Other songs that McBride has performed over the years include Gretchen Peters composition Independence Day, which would become McBride’s biggest solo hit. This powerful and haunting song told the story of a woman suffering from years of spousal abuse who takes matters into her own hands and strikes back at her abuser. This is especially poignant considering the song is told from the point of view of a young child who has grown up in an abusive situation, only to find out her father has died, and her mother’s fate unknown, to the audience at least.

Much like Farrah Fawcett’s gripping and harrowing 1984 movie The Burning Bed, the protagonist from Independence Day purges her trauma through the rite of fire, raising the question of whether using violence against an abuser can be justified. The song neither judges nor condones the action, it merely tells the situation as it is.

“Well she lit up the sky that fourth of July
By the time that the firemen come
They just put out the flames, and took down some names
And sent me to the county home
Now I ain’t sayin’ it’s right or it’s wrong
But maybe its the only way
Talk about your revolution
It’s Independence Day..”

Both Peters and McBride performed stunning versions of this song, and together they raised awareness of the horrific reality of spousal abuse, especially against women. The fate of the abused woman in the song remains unanswered in both versions, as to whether she also died in the fire or whether she was arrested by the authorities.

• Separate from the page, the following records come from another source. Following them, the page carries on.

/-- Settles O48, clause by clause: a landing by the kind of its result, a posted operation, a sample, the traps before the next unit, and
the entry of a page request. -/
theorem resultsLandAndPostsAct : Obligations.ResultsLandAndPostsAct := by
  refine ⟨fun s c n q hq hdue hf hd => ?_, fun s c hf hd => ?_⟩
  · intro off lands
    have hexec : ∀ t, landStep c n s = t → exec (.resultLands c n) s = .next t := fun t h => congrArg Host.Outcome.next h
    have toS : ∀ v v2 d x, q.dst = [.s d] → v.extractLsb' 0 64 = x → landStep c n s = landPend c n { q with val := v, val2 := v2 } s →
        lands (fun k => k.setS d ⟨x, true⟩) := fun v v2 _ x hdst hx h => hexec _ (h.trans (landPend_toS (q := { q with val := v, val2 := v2 }) hdst x hx))
    have toV : ∀ v v2 d x, q.dst = [.v d] → v.extractLsb' 0 2048 = x → landStep c n s = landPend c n { q with val := v, val2 := v2 } s →
        lands (fun k => k.setV d ⟨x, (rdV (cr s c).regs d).tag, true⟩) := fun v v2 _ x hdst hx h => hexec _ (h.trans (landPend_toV (q := { q with val := v, val2 := v2 }) hdst x hx))
    refine ⟨fun d hk hdst => toS q.val q.val2 d _ hdst rfl (landStep_calc hq hdue hf hd hk), fun d hk hdst => toV q.val q.val2 d _ hdst rfl (landStep_calc hq hdue hf hd hk),
      fun d sg tag l bs hk hdst hl hbs hlen _ => ?_, fun d tag hk hdst hall hnd hi => ?_, fun d sg tag l loc hk hdst hl hnone hr hw hb hlen _ => ?_,
      fun sc sg tag hk hwait => ?_, fun fn wide v e d l loc s1 x hk hdst hl hr he hs1 hb => ?_, fun len d l loc s1 hk hdst hl hr he hs1 hb => ?_,
      fun tap vec region mem r hk hreg hr he hb hfound hstray hstop => ?_, fun a d l loc hk hdst hl hr he hb => ?_⟩
    · have hall : ∀ l ∈ q.lanes, l.data.isSome = true := by simp [hl, hbs]
      exact toS _ q.val2 d _ hdst (loadValue_scalar sg hl hbs hlen)
        ((landStep_load hq hdue hf hd hk).trans (landLoad_full (captureLanes_done hall) hall))
    · obtain ⟨hin, hout⟩ := loadValue_lanes q false hnd hi
      exact ⟨_, toV _ q.val2 d _ hdst rfl ((landStep_load hq hdue hf hd hk).trans (landLoad_full (captureLanes_done hall) hall)), hin, hout⟩
    · obtain ⟨l', htake, hbs, hlen'⟩ : ∃ l', captureLanes c q.seq q.lanes s = (s, [l']) ∧
          l'.data = some (loadBytes s c q.seq l.va loc l.len) ∧ l'.len = l.len := by
        refine ⟨{ l with data := some (loadBytes s c q.seq l.va loc l.len) }, ?_, rfl, rfl⟩
        rw [hl, captureLanes_cons, captureLane_takes hr hnone hw hb]
        rfl
      have hvalue := loadValue_scalar (q := { q with lanes := [l'] }) sg rfl hbs (hlen' ▸ hlen)
      rw [hlen'] at hvalue
      exact toS _ q.val2 d _ hdst hvalue ((landStep_load hq hdue hf hd hk).trans (landLoad_full htake (by simp [hbs])))
    · obtain ⟨ls, hstays⟩ := landLoad_stays sc sg hq hwait
      exact ⟨_, ls, hexec _ (landStep_load hq hdue hf hd hk), hstays⟩
    · intro w hx y
      subst hs1 hx
      obtain ⟨⟨un, mi, hme⟩, hother, _⟩ := cr_flushOwn s c q.seq loc l.len
      obtain ⟨hin, hout, hpub, hpend, hregs, hcr⟩ := landAmo_law (flushOwn s c q.seq loc l.len) c n q fn wide v e loc hdst
      refine ⟨_, hexec _ (landStep_amo hq hdue hf hd hk hl hr he hb), hin, hout, hpub, hpend.trans (by rw [hme]), hregs.trans ?_,
        fun b hb => (hcr b hb).trans (hother b hb)⟩
      rw [hme, setS_eq, setS_eq]
    · subst hs1
      refine hexec _ ((landStep_rowld hq hdue hf hd hk hl hr he hb).trans ?_)
      refine landPend_toV (q := { q with val := BitVec.ofNat 4096 _ }) hdst _ ((low_ofNat (by omega) _).trans ?_)
      rw [hl]
      simp [Lane.loc, hr]
    · intro x
      have hland : landStep c n s = landPend c n { q with val := BitVec.ofNat 4096 x, val2 := w64 (tapOf r 0 tap vec (lanesMembs r q.lanes)).2 } s := by
        rw [landStep_tap hq hdue hf hd hk hr he hb]
        simp only [landTap, if_neg hreg, hfound, hstray, hstop]
        rfl
      exact ⟨fun d hdst => toS _ _ d _ hdst (low_ofNat (by omega) x) hland, fun d hdst => toV _ _ d _ hdst (low_ofNat (by omega) x) hland⟩
    · intro w members cap answers
      have hstep := landStep_join hq hdue hf hd hk hl hr he hb
      have hanswer : ∀ x : Int, landJoin c n q a loc s = landPend c n { q with val := (BitVec.ofInt 64 x).setWidth 4096 } s → answers x :=
        fun x h => toS _ q.val2 d _ hdst (low_setWidth (by omega) (BitVec.ofInt 64 x)) (hstep.trans h)
      refine ⟨fun hg => hanswer _ (landJoin_taken hg), fun hg hrsv => hanswer _ (landJoin_reserved hg hrsv),
        fun hg hrsv hfull => hanswer _ (landJoin_full hg hrsv hfull), fun hg hrsv hroom => ?_⟩
      obtain ⟨i, hjoin⟩ := landJoin_joins hg hrsv hroom hdst
      exact ⟨_, i, hexec _ hstep, hjoin⟩
  · refine ⟨fun n o fmt op x l loc s1 ho hk hl hr he hs1 hb => ?_, fun n o region mem x l loc r ho hk hl hr hi he hb hreg hrow hm => ?_,
      fun n o region mem x l loc ho hk hl hr he hreg => ?_, fun f fs hfail hrun ha hp hw => ⟨fun hh => ?_, fun hh hent hready hres hfol => ?_⟩,
      fun a ids b hw hrun hack ha hno => ⟨fun hearly => ?_, fun hlate => ⟨fun hh => ?_, fun hh hent hready hres hfol => ?_⟩⟩,
      fun v r hlvl hr hcount hroom => ?_⟩
    · exact ⟨_, rfl, rillStep_law hf hd ho hk hl hr he hs1 hb⟩
    · refine congrArg Host.Outcome.next ((sampleStep_one hf hd ho hk hl hr he).trans ?_)
      rw [sampleLane_joins hr hi hb hreg hrow hm]
      rfl
    · obtain ⟨vs, hflag, hflags⟩ := rillFlag_law c 16 s
      have hstep : sampleStep c n s = dropPost c n (rillFlag c 16 s) := (sampleStep_one hf hd ho hk hl hr he).trans (by rw [sampleLane_released hreg])
      refine ⟨_, congrArg Host.Outcome.next hstep, ?_, hflags⟩
      rw [hflag]
      rfl
    · exact congrArg Host.Outcome.next (deferredStep_held hfail hrun ha hp hw hf hd hh)
    · obtain ⟨henter, heq, hfailed, _⟩ := trapBefore_enters (t := f) (keep := true) (f := fun k => { k with failed := heldRest fs }) ha hh hent hready hres hfol rfl
      exact ⟨_, congrArg Host.Outcome.next (deferredStep_traps hfail hrun ha hp hw hf hd hh), henter, hfailed, heq⟩
    · exact congrArg Host.Outcome.next (linkTimeoutStep_early hw hearly)
    · exact congrArg Host.Outcome.next ((linkTimeoutStep_late hw hrun hack hno hf hd hlate).trans (if_pos hh))
    · obtain ⟨henter, heq, _, hkept⟩ := trapBefore_enters (t := ⟨cLinkTimeout, 0, none, 0, none, none⟩) (keep := true)
        (f := fun k => { k with kept := k.wait, wait := .none }) ha hh hent hready hres hfol rfl
      exact ⟨_, congrArg Host.Outcome.next ((linkTimeoutStep_late hw hrun hack hno hf hd hlate).trans (if_neg (by simp [hh]))), henter, hkept.trans hw, heq⟩
    · obtain ⟨t, m, ht, hrest⟩ := postRequest_law hlvl hr hcount hroom
      exact ⟨t, m, congrArg Host.Outcome.next ht, hrest⟩

end

section
/-! PROOFS. A bundle that issues, traps before its slots, or ends (R24, R25, R29, R36, R54, R72, R79, R88). -/
namespace Sys2Proof.Machine

/-! The computed results that are due at an issue (R72, log entry 105). -/

/-- Filling registers changes the register files alone. -/
theorem fillRegs_keeps (p : Pend) : ∀ (l : List RegId) (k : Core) (first : Bool), ∃ g, fillRegs k p l first = { k with regs := g }
  | [], k, _ => ⟨k.regs, rfl⟩
  | .v _ :: l, k, _ => by
    obtain ⟨g, h⟩ := fillRegs_keeps p l (k.setV _ _) false
    exact ⟨g, h⟩
  | .s d :: l, k, first => by
    obtain ⟨g, h⟩ := fillRegs_keeps p l (k.setS d ⟨if first then p.val.extractLsb' 0 64 else p.val2, true⟩) false
    exact ⟨g, h.trans (by rw [setS_eq])⟩
  | .p _ :: l, k, first => fillRegs_keeps p l k first
  | .b _ :: l, k, first => fillRegs_keeps p l k first
  | .m _ :: l, k, first => fillRegs_keeps p l k first
  | .z _ :: l, k, first => fillRegs_keeps p l k first
  | .c _ :: l, k, first => fillRegs_keeps p l k first
theorem fillAll_keeps : ∀ (ps : List Pend) (k : Core), ∃ g, ps.foldl (fun k p => fillRegs k p p.dst true) k = { k with regs := g }
  | [], k => ⟨k.regs, rfl⟩
  | p :: ps, k => by
    obtain ⟨g, h⟩ := fillRegs_keeps p p.dst k true
    obtain ⟨g', h'⟩ := fillAll_keeps ps (fillRegs k p p.dst true)
    exact ⟨g', h'.trans (by rw [h])⟩
theorem modCr_id (s : State) (c : CoreId) {f : Core → Core} (h : f (cr s c) = cr s c) : modCr s c f = s := by
  unfold modCr setCr
  rw [h]
  simp [cr]
theorem landDue_keeps (c : CoreId) (s : State) : (∃ g p, cr (landDue c s) c = { cr s c with regs := g, pend := p }) ∧
    (∀ d, d ≠ c → cr (landDue c s) d = cr s d) ∧ landDue c s = { s with cores := (landDue c s).cores } := by
  refine ⟨?_, fun d hd => cr_modCr_ne s (Ne.symm hd) _, rfl⟩
  rw [landDue, cr_modCr_same]
  obtain ⟨g, h⟩ := fillAll_keeps ((cr s c).pend.filter (fun p => decide (p.kind = .calc) && decide (p.due ≤ s.now)))
    { cr s c with pend := (cr s c).pend.filter (fun p => !(decide (p.kind = .calc) && decide (p.due ≤ s.now))) }
  exact ⟨g, _, h⟩
theorem landDue_none {c : CoreId} {s : State} (h : ∀ q ∈ (cr s c).pend, q.kind = .calc → s.now < q.due) : landDue c s = s := by
  have hdue : ∀ q ∈ (cr s c).pend, (decide (q.kind = .calc) && decide (q.due ≤ s.now)) = false := fun q hq => by
    by_cases hk : q.kind = .calc
    · simp [h q hq hk]
    · simp [hk]
  have hnone : (cr s c).pend.filter (fun p => decide (p.kind = .calc) && decide (p.due ≤ s.now)) = [] :=
    List.filter_eq_nil_iff.2 fun q hq => by rw [hdue q hq]; decide
  have hall : (cr s c).pend.filter (fun p => !(decide (p.kind = .calc) && decide (p.due ≤ s.now))) = (cr s c).pend :=
    List.filter_eq_self.2 fun q hq => by rw [hdue q hq]; rfl
  unfold landDue
  refine modCr_id s c ?_
  dsimp only
  rw [hnone, hall]
  rfl

/-! The issue of the next unit. -/

/-- A core that may issue takes its due results and tries its next unit (R34). -/
theorem issueStep_unit {s : State} {c : CoreId} (ha : s.iss.act = false) (hrun : (cr s c).running = true) (hbad : (cr s c).badCore = false)
    (hp : (cr s c).pendTrap = none) (hw : (cr s c).wait = .none) (hmay : mayIssue s c = true) (hpre : needsPrefix (cr s c) = false) :
    issueStep c s = issueUnit c (landDue c s) := by
  obtain ⟨hcut, hf, hd⟩ : cutOff s c = false ∧ s.fatal = false ∧ s.dead = false := by
    simp only [mayIssue, Bool.and_eq_true, Bool.not_eq_true'] at hmay
    exact ⟨hmay.1.1.1.1.2, hmay.1.2, hmay.2⟩
  simp [issueStep, ha, hrun, hbad, hp, hw, hmay, hpre, hcut, hf, hd]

McBride said, “I wanted to record the song to warn women in abusive or violent relationships to get help or get out before they find themselves in a tragedy like the woman in the song. My interpretation is that the mother does NOT die. I couldn’t have recorded the song if I felt that the mother dies.”

Another song recorded by McBride which deals with abuse is Concrete Angel, written by Stephanie Bentley and Rob Crosby. This song deals with child abuse and deals with a young girl who is being abused by her mother, so the girl turns to her only friend, another child (played by talented young actor/musician Luke Benward) who knows the situation, but is powerless to help, he can only give moral support.

Unfortunately, in this story, the young girl does not survive, which echoes the sad reality that in many situations, children will die at the hands of their abuser. The last verse of the song can be painful to hear, but it is necessary to expose the horror of child abuse, and McBride does so with courage and heartfelt emotion.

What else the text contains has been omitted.